Abstract:Vulnerability detection is garnering increasing attention in software engineering, since code vulnerabilities possibly pose significant security. Recently, reusing various code pre-trained models has become common for code embedding without providing reasonable justifications in vulnerability detection. The premise for casually utilizing pre-trained models (PTMs) is that the code embeddings generated by different PTMs would generate a similar impact on the performance. Is that TRUE? To answer this important question, we systematically investigate the effects of code embedding generated by ten different code PTMs on the performance of vulnerability detection, and get the answer, i.e., that is NOT true. We observe that code embedding generated by various code PTMs can indeed influence the performance and selecting an embedding technique based on parameter scales and embedding dimension is not reliable. Our findings highlight the necessity of quantifying and evaluating the characteristics of code embedding generated by various code PTMs to understand the effects. To achieve this goal, we analyze the numerical representation and data distribution of code embedding generated by different PTMs to evaluate differences and characteristics. Based on these insights, we propose Coding-PTMs, a recommendation framework to assist engineers in selecting optimal code PTMs for their specific vulnerability detection tasks. Specifically, we define thirteen code embedding metrics across three dimensions (i.e., statistics, norm, and distribution) for constructing a specialized code PTM recommendation dataset. We then employ a Random Forest classifier to train a recommendation model and identify the optimal code PTMs from the candidate model zoo.
What problem does this paper attempt to address?
The problem that this paper attempts to solve is: **How to select the optimal pre - trained models (PTMs) for code embedding for vulnerability detection tasks?**
### Problem Background
In the field of software engineering, code vulnerability detection is an important research direction. Existing methods include those based on static analysis, machine learning, and deep learning. However, these methods either require additional time to learn professional tools (such as static analysis), or need to train complete models from scratch (such as machine learning and deep learning), which wastes a large amount of resources. In recent years, with the popularity of pre - trained models (PTMs), researchers have begun to use these models for code representation and then apply them to vulnerability detection tasks to save training costs and improve performance.
### Research Motivation
Although many studies have used different code pre - trained models (such as CodeBERT, CodeT5, CodeGen, etc.) for code embedding, these studies have not provided convincing reasons to explain why a specific code PTM is chosen to generate context embeddings, nor have they compared the effects of different code PTMs in generating code embeddings.
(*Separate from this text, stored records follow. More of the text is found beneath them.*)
/-! `complete` writes `DOUT`, `STATUS`, `CAUSE`, `DOUT_VALID`, `STEP` (R102). -/

section
variable (s : State)
@[simp] theorem complete_op : (complete s).op = s.op := rfl
@[simp] theorem complete_kmPresent : (complete s).kmPresent = s.kmPresent := rfl
@[simp] theorem complete_dinPresent : (complete s).dinPresent = s.dinPresent := rfl
@[simp] theorem complete_kmLen : (complete s).kmLen = s.kmLen := rfl
@[simp] theorem complete_dinLen : (complete s).dinLen = s.dinLen := rfl
@[simp] theorem complete_km : (complete s).km = s.km := rfl
@[simp] theorem complete_din : (complete s).din = s.din := rfl
@[simp] theorem complete_k1 : (complete s).k1 = s.k1 := rfl
@[simp] theorem complete_k2 : (complete s).k2 = s.k2 := rfl
@[simp] theorem complete_k3 : (complete s).k3 = s.k3 := rfl
@[simp] theorem complete_mode : (complete s).mode = s.mode := rfl
@[simp] theorem complete_t : (complete s).t = s.t := rfl
@[simp] theorem complete_step : (complete s).step = 5#3 := rfl
@[simp] theorem complete_status : (complete s).status = 0#2 := rfl
@[simp] theorem complete_cause : (complete s).cause = 0#3 := rfl
@[simp] theorem complete_dout : (complete s).dout = s.t := rfl
@[simp] theorem complete_doutValid : (complete s).doutValid = true := rfl
@[simp] theorem complete_pend : (complete s).pend = s.pend := rfl
@[simp] theorem complete_trace : (complete s).trace = s.trace := rfl
@[simp] theorem complete_host : (complete s).host = s.host := rfl
@[simp] theorem complete_hostNext : (complete s).hostNext = s.hostNext := rfl
@[simp] theorem complete_core : (complete s).core = s.core := rfl
@[simp] theorem complete_grain : (complete s).grain = s.grain := rfl
@[simp] theorem complete_resets : (complete s).resets = s.resets := rfl
end

/-! `keySplit` writes `K[1..3]`, `MODE`, `T`, `STEP` (R80 to R84, R88). -/

section
variable (s : State)
@[simp] theorem keySplit_op : (keySplit s).op = s.op := rfl
@[simp] theorem keySplit_kmPresent : (keySplit s).kmPresent = s.kmPresent := rfl
@[simp] theorem keySplit_dinPresent : (keySplit s).dinPresent = s.dinPresent := rfl
@[simp] theorem keySplit_kmLen : (keySplit s).kmLen = s.kmLen := rfl
@[simp] theorem keySplit_dinLen : (keySplit s).dinLen = s.dinLen := rfl
@[simp] theorem keySplit_km : (keySplit s).km = s.km := rfl
@[simp] theorem keySplit_din : (keySplit s).din = s.din := rfl
@[simp] theorem keySplit_k1 : (keySplit s).k1 = subKey1 s.km := rfl
@[simp] theorem keySplit_k2 : (keySplit s).k2 = subKey2 s.km := rfl
@[simp] theorem keySplit_k3 : (keySplit s).k3 = subKey3 s.kmLen s.km := rfl
@[simp] theorem keySplit_mode : (keySplit s).mode = modeOf s.kmLen := rfl
@[simp] theorem keySplit_t : (keySplit s).t = s.din := rfl
@[simp] theorem keySplit_step : (keySplit s).step = 2#3 := rfl
@[simp] theorem keySplit_status : (keySplit s).status = s.status := rfl
@[simp] theorem keySplit_cause : (keySplit s).cause = s.cause := rfl
@[simp] theorem keySplit_dout : (keySplit s).dout = s.dout := rfl
@[simp] theorem keySplit_doutValid : (keySplit s).doutValid = s.doutValid := rfl
@[simp] theorem keySplit_pend : (keySplit s).pend = s.pend := rfl
@[simp] theorem keySplit_trace : (keySplit s).trace = s.trace := rfl
@[simp] theorem keySplit_host : (keySplit s).host = s.host := rfl
@[simp] theorem keySplit_hostNext : (keySplit s).hostNext = s.hostNext := rfl
@[simp] theorem keySplit_core : (keySplit s).core = s.core := rfl
@[simp] theorem keySplit_grain : (keySplit s).grain = s.grain := rfl
@[simp] theorem keySplit_resets : (keySplit s).resets = s.resets := rfl
end

/-! `issueCall` writes `PEND` (R99). -/

section
variable (s : State)
@[simp] theorem issueCall_op : (issueCall s).op = s.op := rfl
@[simp] theorem issueCall_kmPresent : (issueCall s).kmPresent = s.kmPresent := rfl
@[simp] theorem issueCall_dinPresent : (issueCall s).dinPresent = s.dinPresent := rfl
@[simp] theorem issueCall_kmLen : (issueCall s).kmLen = s.kmLen := rfl
@[simp] theorem issueCall_dinLen : (issueCall s).dinLen = s.dinLen := rfl
@[simp] theorem issueCall_km : (issueCall s).km = s.km := rfl
@[simp] theorem issueCall_din : (issueCall s).din = s.din := rfl
@[simp] theorem issueCall_k1 : (issueCall s).k1 = s.k1 := rfl
@[simp] theorem issueCall_k2 : (issueCall s).k2 = s.k2 := rfl
@[simp] theorem issueCall_k3 : (issueCall s).k3 = s.k3 := rfl
@[simp] theorem issueCall_mode : (issueCall s).mode = s.mode := rfl
@[simp] theorem issueCall_t : (issueCall s).t = s.t := rfl
@[simp] theorem issueCall_step : (issueCall s).step = s.step := rfl
@[simp] theorem issueCall_status : (issueCall s).status = s.status := rfl
@[simp] theorem issueCall_cause : (issueCall s).cause = s.cause := rfl
@[simp] theorem issueCall_dout : (issueCall s).dout = s.dout := rfl
@[simp] theorem issueCall_doutValid : (issueCall s).doutValid = s.doutValid := rfl
@[simp] theorem issueCall_pend : (issueCall s).pend = some (nextCall s) := rfl
@[simp] theorem issueCall_trace : (issueCall s).trace = s.trace := rfl
@[simp] theorem issueCall_host : (issueCall s).host = s.host := rfl
@[simp] theorem issueCall_hostNext : (issueCall s).hostNext = s.hostNext := rfl
@[simp] theorem issueCall_core : (issueCall s).core = s.core := rfl
@[simp] theorem issueCall_grain : (issueCall s).grain = s.grain := rfl
@[simp] theorem issueCall_resets : (issueCall s).resets = s.resets := rfl
end

/-! `takeAnswer` writes `TRACE`, `T`, `PEND` (R99). -/

section
variable (call : Call) (r : Block) (s : State)
@[simp] theorem takeAnswer_op : (takeAnswer call r s).op = s.op := rfl
@[simp] theorem takeAnswer_kmPresent : (takeAnswer call r s).kmPresent = s.kmPresent := rfl
@[simp] theorem takeAnswer_dinPresent : (takeAnswer call r s).dinPresent = s.dinPresent := rfl
@[simp] theorem takeAnswer_kmLen : (takeAnswer call r s).kmLen = s.kmLen := rfl
@[simp] theorem takeAnswer_dinLen : (takeAnswer call r s).dinLen = s.dinLen := rfl
@[simp] theorem takeAnswer_km : (takeAnswer call r s).km = s.km := rfl
@[simp] theorem takeAnswer_din : (takeAnswer call r s).din = s.din := rfl
@[simp] theorem takeAnswer_k1 : (takeAnswer call r s).k1 = s.k1 := rfl
@[simp] theorem takeAnswer_k2 : (takeAnswer call r s).k2 = s.k2 := rfl
@[simp] theorem takeAnswer_k3 : (takeAnswer call r s).k3 = s.k3 := rfl
@[simp] theorem takeAnswer_mode : (takeAnswer call r s).mode = s.mode := rfl
@[simp] theorem takeAnswer_t : (takeAnswer call r s).t = r := rfl
@[simp] theorem takeAnswer_step : (takeAnswer call r s).step = s.step := rfl
@[simp] theorem takeAnswer_status : (takeAnswer call r s).status = s.status := rfl
@[simp] theorem takeAnswer_cause : (takeAnswer call r s).cause = s.cause := rfl
@[simp] theorem takeAnswer_dout : (takeAnswer call r s).dout = s.dout := rfl
@[simp] theorem takeAnswer_doutValid : (takeAnswer call r s).doutValid = s.doutValid := rfl
@[simp] theorem takeAnswer_pend : (takeAnswer call r s).pend = none := rfl
@[simp] theorem takeAnswer_trace : (takeAnswer call r s).trace = s.trace ++ [⟨call.dir, call.key, call.blk, r⟩] := rfl
@[simp] theorem takeAnswer_host : (takeAnswer call r s).host = s.host := rfl
@[simp] theorem takeAnswer_hostNext : (takeAnswer call r s).hostNext = s.hostNext := rfl
@[simp] theorem takeAnswer_core : (takeAnswer call r s).core = s.core := rfl
@[simp] theorem takeAnswer_grain : (takeAnswer call r s).grain = s.grain := rfl
@[simp] theorem takeAnswer_resets : (takeAnswer call r s).resets = s.resets := rfl
end

/-! `advanceStep` writes `STEP` (R99). -/

section
variable (s : State)
@[simp] theorem advanceStep_op : (advanceStep s).op = s.op := rfl
@[simp] theorem advanceStep_kmPresent : (advanceStep s).kmPresent = s.kmPresent := rfl
@[simp] theorem advanceStep_dinPresent : (advanceStep s).dinPresent = s.dinPresent := rfl
@[simp] theorem advanceStep_kmLen : (advanceStep s).kmLen = s.kmLen := rfl
@[simp] theorem advanceStep_dinLen : (advanceStep s).dinLen = s.dinLen := rfl
@[simp] theorem advanceStep_km : (advanceStep s).km = s.km := rfl
@[simp] theorem advanceStep_din : (advanceStep s).din = s.din := rfl
@[simp] theorem advanceStep_k1 : (advanceStep s).k1 = s.k1 := rfl
@[simp] theorem advanceStep_k2 : (advanceStep s).k2 = s.k2 := rfl
@[simp] theorem advanceStep_k3 : (advanceStep s).k3 = s.k3 := rfl
@[simp] theorem advanceStep_mode : (advanceStep s).mode = s.mode := rfl
@[simp] theorem advanceStep_t : (advanceStep s).t = s.t := rfl
@[simp] theorem advanceStep_step : (advanceStep s).step = s.step + 1#3 := rfl
@[simp] theorem advanceStep_status : (advanceStep s).status = s.status := rfl
@[simp] theorem advanceStep_cause : (advanceStep s).cause = s.cause := rfl
@[simp] theorem advanceStep_dout : (advanceStep s).dout = s.dout := rfl
@[simp] theorem advanceStep_doutValid : (advanceStep s).doutValid = s.doutValid := rfl
@[simp] theorem advanceStep_pend : (advanceStep s).pend = s.pend := rfl
@[simp] theorem advanceStep_trace : (advanceStep s).trace = s.trace := rfl
@[simp] theorem advanceStep_host : (advanceStep s).host = s.host := rfl
@[simp] theorem advanceStep_hostNext : (advanceStep s).hostNext = s.hostNext := rfl
@[simp] theorem advanceStep_core : (advanceStep s).core = s.core := rfl
@[simp] theorem advanceStep_grain : (advanceStep s).grain = s.grain := rfl
@[simp] theorem advanceStep_resets : (advanceStep s).resets = s.resets := rfl
end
Therefore, a pre - assumption is that: the code embeddings generated by different code PTMs have a similar impact on the performance of vulnerability detection tasks. However, this assumption has not been thoroughly verified.
### Research Questions
To answer this important question, the author conducted a systematic study and explored the following two research questions:
1. **RQ1: Will the code embeddings generated by different code PTMs affect the performance of vulnerability detection tasks?**
2. **RQ2: What are the characteristics of the code embeddings generated by different PTMs?**
### Main Findings
Through experiments, the author reached the following conclusions:
- **The code embeddings generated by different code PTMs do indeed have a significant impact on the performance of vulnerability detection tasks**. A larger parameter scale does not necessarily mean generating higher - dimensional code embeddings or better task performance.
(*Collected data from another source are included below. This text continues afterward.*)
-- ==== Sys2Proof/Tests/Slice0.lean ====
section
/-! SUPPORT. Small tests with expected results from spec/, and a witness for the hypotheses of each statement. -/

namespace Sys2Proof.Tests

open Sys2Proof.Machine Sys2Proof.Safety

/-! ## Well-formedness: an ill-formed term for each check -/

theorem test_two_key_form_is_spelled_by_its_row : (Instr.encrypt true true 128 64).wellFormed = false := by decide
theorem test_three_key_form_is_spelled_by_its_row : (Instr.decrypt true true 192 64).wellFormed = false := by decide
theorem test_other_headers_are_well_formed : (Instr.encrypt true true 127 64).wellFormed = true := by decide

/-! ## Decoding: words written out from 30_encoding.md R54 and spec/opcode_table.json's patterns -/

-- encoding "0kdllllllllnnnnnnnn": k = 1, d = 0, l = 01111111, n = 01000000
theorem test_decode_encrypt : decode 0b0100111111101000000#19 = .encrypt true false 127 64 := by decide
-- encoding "1kdllllllllnnnnnnnn": k = 0, d = 1, l = 11000000, n = 00111111
theorem test_decode_decrypt : decode 0b1011100000000111111#19 = .decrypt false true 192 63 := by decide
-- the alias rows' patterns
theorem test_decode_encrypt2K : decode 0b0111000000001000000#19 = .encrypt2K := by decide
theorem test_decode_encrypt3K : decode 0b0111100000001000000#19 = .encrypt3K := by decide
theorem test_decode_decrypt2K : decode 0b1111000000001000000#19 = .decrypt2K := by decide
theorem test_decode_decrypt3K : decode 0b1111100000001000000#19 = .decrypt3K := by decide
theorem test_table_word_too_wide : decodeTableWord 24 0x80000 = none := by decide
theorem test_number_too_wide_is_rejected_by_name : (match decodeNumber 0x80000 with
    | .error e => e == DecodeError.widerThanHeader | .ok _ => false) = true := by decide

/-! ## Sequences -/

-- R9: the sequence 0123456789ABCDEF has s[0..8) = 0,0,0,0,0,0,0,1, s[7] = 1 and s[63] = 1
theorem test_bit_order : (List.range 8).map (seqBit 0x0123456789ABCDEF#64) = [false, false, false, false, false, false, false, true] ∧
    seqBit 0x0123456789ABCDEF#64 63 = true := by decide
-- R9: hex digits follow index order
theorem test_hex : seqHex 0x01ABEF#24 = ['0', '1', 'A', 'B', 'E', 'F'] := by decide
-- R39: byte 0 first
theorem test_byte_order : seqByte 0x0123456789ABCDEF#64 0 = 0x01 ∧ seqByte 0x0123456789ABCDEF#64 7 = 0xEF := by decide

/-! ## The vectors of 95_test_vectors.md with its stand-in core TOYDES -/

/-- `r(k)` of TOYDES: the first hex digit of the key. -/
def toyShift (k : Block) : Nat :=
  (k.extractLsb' 60 4).toNat

/-- TOYDES (95_test_vectors.md section 3). -/
def toy : DesCore where
  enc k x := x.rotateLeft (toyShift k) ^^^ (k &&& 0xFEFEFEFEFEFEFEFE)
  dec k y := (y ^^^ (k &&& 0xFEFEFEFEFEFEFEFE)).rotateRight (toyShift k)

/-- From reset, the host presents this request; `DES_CORE` behaves as listed, then answers. -/
def presents (hdr : HeaderWord) (km : KeyBus) (din : Block) (script : List CoreAnswer) : State :=
  { State.reset with host := ⟨false, true, hdr, km, din⟩, core := ⟨script, .ok⟩ }

/-- The state the request on the wires ends in, with TOYDES at the port. -/
def endsIn (s : State) : Option State :=
  match request toy (decode s.host.hdr).header s with
  | .next t => some t
  | .fault _ => none
  | .refused _ => none

/-- The state after one step of the machine. -/
def afterStep (s : State) : Option State :=
  match step s with
  | .next t => some t
  | .fault _ => none
  | .refused _ => none

def kmVT2 : KeyBus := 0x111111111111111122222222222222224444444444444444

-- VT2: result and the KEY and RES of each call
theorem test_VT2 : (endsIn (presents 0x3C040 kmVT2 0x0123456789ABCDEF [])).map
    (fun t => (t.status, t.dout, t.trace.map fun r => (r.key, r.res))) =
    some (0, 0x8596A7B0C1D2E3F4, [(0x1111111111111111, 0x12569ADF03478BCE), (0x2222222222222222, 0x0C1D2E3F48596A7B),
      (0x4444444444444444, 0x8596A7B0C1D2E3F4)]) := by decide

-- VF1: call 2 fails
theorem test_VF1 : (endsIn (presents 0x3C040 kmVT2 0x0123456789ABCDEF [.ok, .fail])).map
    (fun t => (t.status, t.cause, t.doutValid, t.step, t.t, t.trace.length)) =
    some (2, 5, false, 5, 0x12569ADF03478BCE, 1) := by decide

-- VT4: two-key, filler AAAAAAAAAAAAAAAA not read
theorem test_VT4 : (endsIn (presents 0x38040 0x11111111111111112222222222222222AAAAAAAAAAAAAAAA 0x0123456789ABCDEF [])).map
    (fun t => (t.k3, t.mode, t.dout)) = some (0x1111111111111111, .twoKey, 0x082A4C6E80A2C4E6) := by decide

-- VT3 and VT9: the keys of DECRYPT in their order
theorem test_VT3 : (endsIn (presents 0x7C040 kmVT2 0xDDBBA2806EA62AE4 [])).map (fun t => (t.mode, t.dout)) =
    some (.threeKey, 0x0A26E5C19C4554CD) := by decide
theorem test_VT9 : (endsIn (presents 0x7C040 kmVT2 0x8596A7B0C1D2E3F4 [])).map
    (fun t => (t.doutValid, t.dout, t.trace.map fun r => r.dir)) =
    some (true, 0x0123456789ABCDEF, [.decrypt, .encrypt, .decrypt]) := by decide

-- VT10: two-key DECRYPT, filler 3333333333333333 not read
theorem test_VT10 : (endsIn (presents 0x78040 0x111111111111111122222222222222223333333333333333 0x082A4C6E80A2C4E6 [])).map
    (fun t => (t.status, t.dout)) = some (0, 0x0123456789ABCDEF) := by decide

-- VX1: D0's own literal 112 is rejected; VX20: absent data block
theorem test_VX1 : (endsIn (presents 0x37040 kmVT2 0x0123456789ABCDEF [])).map
    (fun t => (t.status, t.cause, t.step, t.doutValid, t.trace)) = some (1, 2, 5, false, []) := by decide
theorem test_VX20 : (endsIn (presents 0x2C040 kmVT2 0 [])).map (fun t => (t.status, t.cause)) = some (1, 3) := by decide

-- VX21: all four checks fail, the first cause wins; VX18: the longest data length
theorem test_VX21 : (endsIn (presents 0x46F3F 0 0 [])).map (fun t => (t.status, t.cause)) = some (1, 1) := by decide
theorem test_VX18 : (endsIn (presents 0x7C0FF kmVT2 0 [])).map (fun t => (t.status, t.cause)) = some (1, 4) := by decide

-- program P5: reset while call 2 is pending
theorem test_P5_reset : (afterStep { State.reset with
      step := 3#3, pend := some ⟨.decrypt, 0x2222222222222222, 0x12569ADF03478BCE⟩, host := ⟨true, true, 0x3C040, 0, 0⟩ }).map
    (fun t => (t.step, t.status, t.cause, t.doutValid, t.pend)) = some (0, 0, 0, false, none) := by decide

-- the first instruction from reset runs (log 10)
theorem test_placed_instruction_runs : (afterStep (State.reset.withFetchWord 24 0x38040)).map (fun t => (t.step, t.status, t.mode)) =
    some (5, 0, .twoKey) := by decide

/-! ## Witnesses: states and operands that meet the hypotheses of the statements -/

/-- A block ready for a request, one step a whole operation, `DES_CORE` behaving as listed. -/
def ready (script : List CoreAnswer) : State :=
  presents 0x3C040 kmVT2 0x0123456789ABCDEF script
- **The code embeddings generated by different code PTMs have significant differences in numerical distribution, numerical range, and data distribution**. For example, the code embeddings generated by the CodeT5 family tend to show an almost perfect normal distribution, while the PolyCoder family tends to show a skewed distribution.
### Solutions
Based on the above findings, the author proposed a recommendation framework named **Coding - PTMs**, aiming to help engineers select the code PTM that is most suitable for their specific vulnerability detection tasks. Specifically, the author defined thirteen code embedding measurement indicators, covering three dimensions (statistics, norms, and distribution), and constructed a new code embedding data set. Then, a random forest classifier was used to train the recommendation model to determine whether the candidate code PTM can generate high - quality code embeddings and obtain better task performance.
### Contributions
The main contributions of this paper include:
1. **Systematically studied the impact of code embeddings generated by different code PTMs on vulnerability detection tasks**, and analyzed the differences and characteristics of these embeddings in code vulnerability detection tasks.
2. **Proposed a set of thirteen measurement indicators** for quantifying the differences and characteristics between multiple code embeddings.
3. **Provided a recommendation framework based on code embedding measurement indicators** to guide software engineering researchers and practitioners to select appropriate code PTMs to generate high - quality code embeddings, thereby improving task performance.
Through these works, the author provides a scientific basis for selecting code pre - trained models suitable for specific vulnerability detection tasks and lays the foundation for further research in related fields.